Chernobyl. 30 years ago.
Apr. 27th, 2016 12:03 pm![[identity profile]](https://www.dreamwidth.org/img/silk/identity/openid.png)
![[community profile]](https://www.dreamwidth.org/img/silk/identity/community.png)
Вчера было 30 лет со дня Чернобыльской аварии. Я заметила, что у меня в голове почему-то не откладывается эта дата в апреле -- мне все время кажется, что случилась авария в мае. Собственно, в апреле мы (я?) про нее точно не знали.

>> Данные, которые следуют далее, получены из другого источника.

/-! ### Who moves next -/

/-- What a turn leads to: a step that is done, or an instruction that is to execute in a state. -/
inductive Ready where
  | done (s : State)
  | run (i : Instr) (s : State)
/-- A sequencer's turn: its next word is fetched and is to execute; a word that cannot be fetched stops the stream (R272, R274). What a link
has not delivered for too long is lost: the word, or where it has been fetched what it reads (R362). -/
def seqTurn (m : Mach) (k : Nat) : Ready :=
  match m.streams.find k with
  | none => .done ⟨passCycle m, .idle⟩
  | some x =>
    if x.waitQ || x.post.isSome || tileWaits m x then .done ⟨passCycle m, .idle⟩
    else match streamFetch (if x.got then m else m.after x.out) x x.idx with
    | .ok bs => .run (streamIssueOf (BitVec.ofNat 64 (leNat bs))) ⟨m.after x.out, .stream k⟩
    | .bad c => .done ⟨(stopStream m k x c).settle, .idle⟩
    | .wait => .done ⟨passCycle m, .idle⟩
/-- A gang's turn: the first word of the group that opens is to execute. -/
def gangTurn (m : Mach) (g : Nat) : Ready :=
  if !m.mayIssue g then .done ⟨passCycle m, .idle⟩
  else
    let s := issueTurn m g
    match s.act with
    | .group x => .run (issueOf (x.rest.headD 0)) s
    | _ => .done s
/-- Whether a device that is not up takes a turn: only power-on does (R371). -/
def Turn.isPowerOn : Turn → Bool
  | .event (.powerOn _ _) => true
  | _ => false
/-- A turn. -/
def takeTurn (m : Mach) (t : Turn) : Ready :=
  let opt (o : Option Mach) : Ready := .done ⟨o.getD (passCycle m), .idle⟩
  if !m.isUp && !t.isPowerOn then .done ⟨passCycle m, .idle⟩
  else match t with
  | .issue g => gangTurn m g
  | .event i => .run i ⟨m, .idle⟩
  | .seq k => seqTurn m k
  | .cycle => .done ⟨passCycle m, .idle⟩
  | .l1Fill sp ctx va => .done ⟨l1Fill m sp ctx va, .idle⟩
  | .l1Evict sp pa => .done ⟨l1Evict m sp pa, .idle⟩
  | .l2Evict pa => .done ⟨m.l2Clean pa, .idle⟩
  | .typedPart k scale => opt (readPart m k scale)
  | .badCommand r => opt (refuseOp m r)
  | .acceptFar => opt ((acceptFirst m true).map Mach.settle)
  | .barRead fn off => opt (regRead m fn off)
/-- Turns of gangs, sequencers, and accesses on their way. -/
def accessTurns (m : Mach) : List Turn :=
  let reqs := m.reqs.map (·.seq)
  let rets := m.results.map (·.seq)
  m.gangs.nums.map Turn.issue ++ m.streams.nums.map Turn.seq ++ rets.map (fun k => Turn.event (.longResultReturn k)) ++
    rets.map (fun k => Turn.typedPart k true) ++ rets.map (fun k => Turn.typedPart k false) ++
    reqs.map (fun k => Turn.event (.memoryAccessPerform k)) ++ reqs.map (fun k => Turn.typedPart k true) ++
    (reqs ++ rets).map (fun k => Turn.event (.linkRequestTimeout k)) ++
    reqs.flatMap (fun k => reqs.map (fun l => Turn.event (.routerMerge k l)))
/-- Turns of engines, fetch agents, assemblers and the planer. -/
def engineTurns (m : Mach) : List Turn :=
  m.streams.nums.map (fun k => Turn.event (.serviceRestart k)) ++
    m.spindles.flatMap (fun s => s.2.imiss.map (fun x => Turn.event (.fetchAgentDelivery (dieOf s.1) x.1 (blockOf x.2)))) ++
    m.dies.nums.map (fun d => Turn.event (.gangAssemblerTake d)) ++
    m.dies.flatMap (fun d => d.2.held.flatMap (fun h => (List.range 384).map (fun sp => Turn.event (.spawnGangPlace d.1 h.id sp)))) ++
    (List.range (movingRanges m).length).map (fun k => Turn.event (.planerBlockMove k)) ++
    m.copies.nums.map (fun k => Turn.event (.copyStart k)) ++ m.copies.nums.map (fun k => Turn.event (.copyLand k 1)) ++
    m.copies.nums.map (fun k => Turn.event (.copyLand k 64)) ++ m.jobs.nums.map (fun k => Turn.event (.indexJobStart k)) ++
    m.jobs.nums.map (fun k => Turn.event (.indexElement k)) ++ [Turn.acceptFar]
/-- Saved victims. -/
def savedVictims (m : Mach) : List Victim :=
  (m.crews.filter (fun c => c.2.life == .saved)).map (fun c => Victim.crew c.1) ++
    (m.crews.filter (fun c => c.2.life == .saved)).map (fun c => Victim.region c.2.region) ++
    (m.gangs.filter (fun g => g.2.life == .saved && g.2.crew.isNone)).map (fun g => Victim.gang g.1)
/-- Turns of the scheduler. -/
def schedTurns (m : Mach) : List Turn :=
  (victims m).map (fun v => Turn.event (.contextSave v)) ++
    (savedVictims m).flatMap (fun v => (List.range 384).map (fun sp => Turn.event (.contextRestore v sp))) ++
    (List.range 4096).map (fun q => Turn.event (.recordAdmission q)) ++
    (waitingRegions m).flatMap (fun r => (List.range 384).map (fun sp => Turn.event (.crewPlace r sp)))
/-- Turns of the loader and the management processor. -/
def ringTurns : List Turn :=
  [Turn.event .load, Turn.event .loadWithOverride, Turn.event .unload, Turn.event .forcedUnload, Turn.event .create, Turn.event .destroy,
   Turn.event .setacc, Turn.event .installKey, Turn.event .resume, Turn.event .kill, Turn.event .setgale, Turn.badCommand 0,
   Turn.badCommand 1]
/-- Turns of caches: what an L1 or an L2 holds may leave it, and a byte of any range may enter an L1. -/
def cacheTurns (m : Mach) : List Turn :=
  m.spindles.flatMap (fun s => s.2.l1.map (fun x => Turn.l1Evict s.1 x.loc.addr)) ++ m.l2.nums.map Turn.l2Evict ++
    (List.range 384).flatMap (fun sp => m.ctxs.flatMap (fun c => c.2.ranges.map (fun r =>
      Turn.l1Fill sp c.1 (r.base + (m.choose (r.limit - r.base)).1))))
/-- Every turn that the device may take by itself in some state of the machine; one that cannot happen now lets a cycle pass
(DESIGN CHOICE, log 66). -/
def ownTurns (m : Mach) : List Turn := Turn.cycle :: (accessTurns m ++ engineTurns m ++ schedTurns m ++ ringTurns ++ cacheTurns m)
/-- What the machine does between groups: an owed step, else the turn that stands first in the queue, else one that Config.pick takes
(DESIGN CHOICE, log 1). What an earlier step has not been delivered is no matter of this one (R362). -/
def between (m0 : Mach) : Ready :=
  let m : Mach := { m0 with lost := false }
  match if m.isUp then owed m else none with
  | some m1 => .done ⟨m1.settle, .idle⟩
  | none =>
    match m.turns with
    | t :: r => takeTurn { m with turns := r } t
    | [] => takeTurn (m.choose (ownTurns m).length).2 ((ownTurns m).getD (m.choose (ownTurns m).length).1 .cycle)

end Sys2Proof.Machine
end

Слухи доползли до Харькова уже в мае, вместе с первыми переселенцами и детьми, отправленными к нам в Харьков "к бабушке", или к любым другим родственникам -- только бы подальше от Киева -- еще до окончания учебного года или сразу после.

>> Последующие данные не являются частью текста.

-- ==== Sys2Proof/Machine/Step.lean ====
section
/-! DEFINITION. One step of the machine, and the placing of an instruction where the next step runs it. -/

namespace Sys2Proof.Machine

/-- A step that does not happen now: a cycle passes instead. -/
def orCycle (m : Mach) (o : Host.Outcome State Fault Refusal) : Host.Outcome State Fault Refusal :=
  match o with
  | .refused .notEnabled => .next ⟨passCycle m, .idle⟩
  | x => x
/-- What a turn leads to. -/
def Ready.step : Ready → Host.Outcome State Fault Refusal
  | .done s => .next s
  | .run i s => orCycle s.m (exec i s)
/-- One step: the next word of the group that issues, or what happens between groups. -/
def step (s : State) : Host.Outcome State Fault Refusal :=
  match s.act with
  | .group g =>
    match g.rest with
    | w :: _ => exec (issueOf w) s
    | [] => .next ⟨closeGroup g s.m, .idle⟩
  | .stream k => (seqTurn s.m k).step
  | .idle => if s.m.power = .shut then .fault .poweredOff else (between s.m).step

/-! ### Placing an instruction (DESIGN CHOICE, log 40) -/

/-- Where withFetchWord puts the words: the virtual and the physical address of a code segment. -/
def fetchBase : Nat := 0x300000
/-- The machine, up, with a context whose code range holds some bytes, and a crew of one gang of one thread that stands at them. -/
def placed (m : Mach) (bs : List Byte) : Mach :=
  let n := m.nextId
  let code : Range := { baseg := fetchBase / 4096, limg := fetchBase / 4096 + 1, rhi := 1, r := true, x := true }
  { m with
    power := .up, nextId := n + 5,
    dram := m.dram.block fetchBase bs,
    access := m.access.put 0 ({ ctx := 1, w := false, r := true, limg := fetchBase / 4096 + 1, baseg := fetchBase / 4096 } :: m.access.at 0),
    ctxs := m.ctxs.put 1 { ranges := [code], keys := [(0, 0)], accrued := m.clock },
    regions := m.regions.put (n + 3) { ctx := 1, rcb := { crews := 1, gangs := 1, spbud := 1, gbud := 1 }, placed := 1, crewsLeft := 1,
                                       ticked := m.clock },
    crews := m.crews.put (n + 2) { region := n + 3, life := .live },
    gangs := m.gangs.put (n + 1) { region := n + 3, crew := some (n + 2), lanes := some n :: List.replicate 31 none },
    threads := m.threads.put n { region := n + 3, gang := n + 1, pos := ⟨BitVec.ofNat 56 fetchBase, 0⟩ } }
/-- The packet of a gang word: the word, and words of zeros, which are NOP, after it. -/
def packetOf (w : Nat) : List Byte := leBytes 12 w
/-- The state with an instruction where the next step runs it: a gang word in the packet of a thread whose gang issues next, a stream
word before a sequencer that moves next. -/
def State.withFetchWord (s : State) (nbits w : Nat) : State :=
  let x := w % 2 ^ nbits
  if nbits ≤ 32 then
    let m := placed s.m (packetOf x)
    { m := { m.modSp 0 (fun p => { p with icache := (1, fetchBase, packetOf x) :: p.icache }) with turns := [.issue (s.m.nextId + 1)] },
      act := .idle }
  else if nbits ≤ 64 then
    let m := placed s.m (leBytes 8 x)
    let n := s.m.nextId
    let y : Stream := { crew := n + 2, gang := n + 1, sp := 0, seqNo := 0, addr := fetchBase, data := 0, abase := 0, bbase := 0, bcnt := 0,
                        cbase := 0, ccnt := 0, cpitch := 0, serv := false, tag := 0, memb := 0, p0 := Vector.replicate 16 0 }
    { m := { m with streams := m.streams.put (n + 4) y, turns := [.seq (n + 4)] }, act := .idle }
  else s

end Sys2Proof.Machine
end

Несколько месяцев назад, я уже не помню почему, я заговорила с Гошей про Чернобыль. Для него эти события -- далекое прошлое в далекой экзотической стране. Он был очень удивлен услышав, что это не "когда-то там в допотопные времена", а "совсем недавно" и "с нами." Очень даже непосредственно "с нами". Что его дедушка Дима -- мой папа -- в том самом 1986м был призван и отправлен в Чернобыль на два месяца на ликвидацию последствий аварии. Он работал там не только непосредственно в "тридцатикилометровой зоне", а и на саму крышу четвертого блока выходил.
Мне очень хочется в следующий приезд сесть с папой и записать его рассказ -- и его и мамины воспоминания -- о том, как это было.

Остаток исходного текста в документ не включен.